(Stored data entries)
********************

/-- The state of a group is valid (R933). -/
def Dev.stateValid (d : Dev) (c : Nat) (r : List Nat) : Bool :=
  let h := d.statePart c r 0
  let w := d.wsec (grFwd r)
  u32 h 0 == 0x53544E52 && u32 h 60 == crc32c (h.take 60) && u16 h 12 == u16 w 0 && u16 h 14 == u16 w 2 && !bitAt (u8 h 16) 1 &&
    u32 h 8 == crc32c (d.secNow (grFwd r))

/-- Content of transposed section `j` for forward codes of `rows` rows (RTN.1). -/
def transposed (codes : List Nat) (rows j : Nat) : List Nat :=
  ((List.range 64).map (fun i => (List.range 64).map (fun ch =>
    if 64 * j + ch < rows then nth 0 codes (64 * (64 * j + ch) + i) else 0))).flatten

/-- Each transposed section is the transpose of the forward section (R934). -/
def Dev.transposesOk (d : Dev) (r : List Nat) : Bool :=
  let w := d.secNow (grFwd r)
  (grTrn r).zipIdx.all (fun p => (d.secNow p.1).drop 16 == transposed (w.drop 16) (u16 w 0) p.2)

/-- Initialise a group (R934). -/
def Dev.initGroup (d : Dev) (c : Nat) (r : List Nat) : Dev :=
  let w := d.secNow (grFwd r)
  let e := d.elems r
  let zero := List.replicate e 0 ++ List.replicate (e / 32) (ofInt 8 (-24))
  let d := ((((d.putPart c r 1 (w.drop 16)).putPart c r 2 (List.replicate e 0)).putPart c r 3 zero).putPart c r 4 zero).putPart c r 5 zero
  d.putHdr c r 0 (crc32c w) 0

/-! ### Report and completion (RTN.5) -/

/-- The report. -/
def trainReport (u outcome ngrp : Nat) (t : TrainProg) : List Nat :=
  leBytes 4 u ++ [outcome, ngrp] ++ leBytes 2 t.valid ++ leBytes 2 t.invalid ++ leBytes 2 t.reinit ++ leBytes 4 t.wClip ++
    leBytes 4 t.aClip ++ leBytes 4 t.mClip ++ leBytes 4 t.vClip ++ leBytes 4 t.nonfinite ++ leBytes 4 t.changed ++ List.replicate 28 0

/-- A TRAIN_STEP ends with an outcome: 0 COMMITTED, 1 STAGED, 2 GUARD, 3 SKIPPED, 4 DISCARDED (R954). -/
def Dev.trainEnd (d : Dev) (c : Nat) (k : Cmd) (outcome : Nat) : Dev :=
  let u := d.hdrU c (tiRec k.data 0)
  let rep := trainReport u outcome (tiGroups k.data) k.tr
  let d := d.upd c k.seqNo (fun x => { x with outs := [(k.dest, rep)] })
  d.finish c k (if k.tr.invalid = 0 then stOk else stDegraded) (u + outcome * 2 ^ 32 + k.tr.valid * 2 ^ 40) 0

/-- The running TRAIN_STEP of a ring in a stage. -/
def Dev.trainCmd (d : Dev) (c s stage : Nat) : Option Cmd :=
  match d.runningCmd c s opTrain with
  | some k => if k.stage = stage then some k else none
  | none => none

/-- Clear STAGED of every group (R949). -/
def Dev.unstage (d : Dev) (c : Nat) (k : Cmd) : Dev :=
  k.groups.foldl (fun a r =>
    let h := a.statePart c r 0
    a.putHdr c r (u32 h 4) (u32 h 8) (putBit (u8 h 16) 0 false)) d

/-- A commit of a command fits one step (R951): its bytes. -/
def Dev.commitLen (d : Dev) (k : Cmd) : Nat :=
  (k.groups.map (fun r => ((grSections r).map (fun i => (secAt d.sq.active i).len)).foldl (· + ·) 0)).foldl (· + ·) 0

********************

▸ **Aim of the exercise**
Write down again, exactly as given, only the lines above that fall from the line with "The report. -/" to the line with "leBytes 4 t.aClip", inclusive.

▸ **Response for this exercise**
/-- The report. -/
def trainReport (u outcome ngrp : Nat) (t : TrainProg) : List Nat :=
  leBytes 4 u ++ [outcome, ngrp] ++ leBytes 2 t.valid ++ leBytes 2 t.invalid ++ leBytes 2 t.reinit ++ leBytes 4 t.wClip ++
    leBytes 4 t.aClip ++ leBytes 4 t.mClip ++ leBytes 4 t.vClip ++ leBytes 4 t.nonfinite ++ leBytes 4 t.changed ++ List.replicate 28 0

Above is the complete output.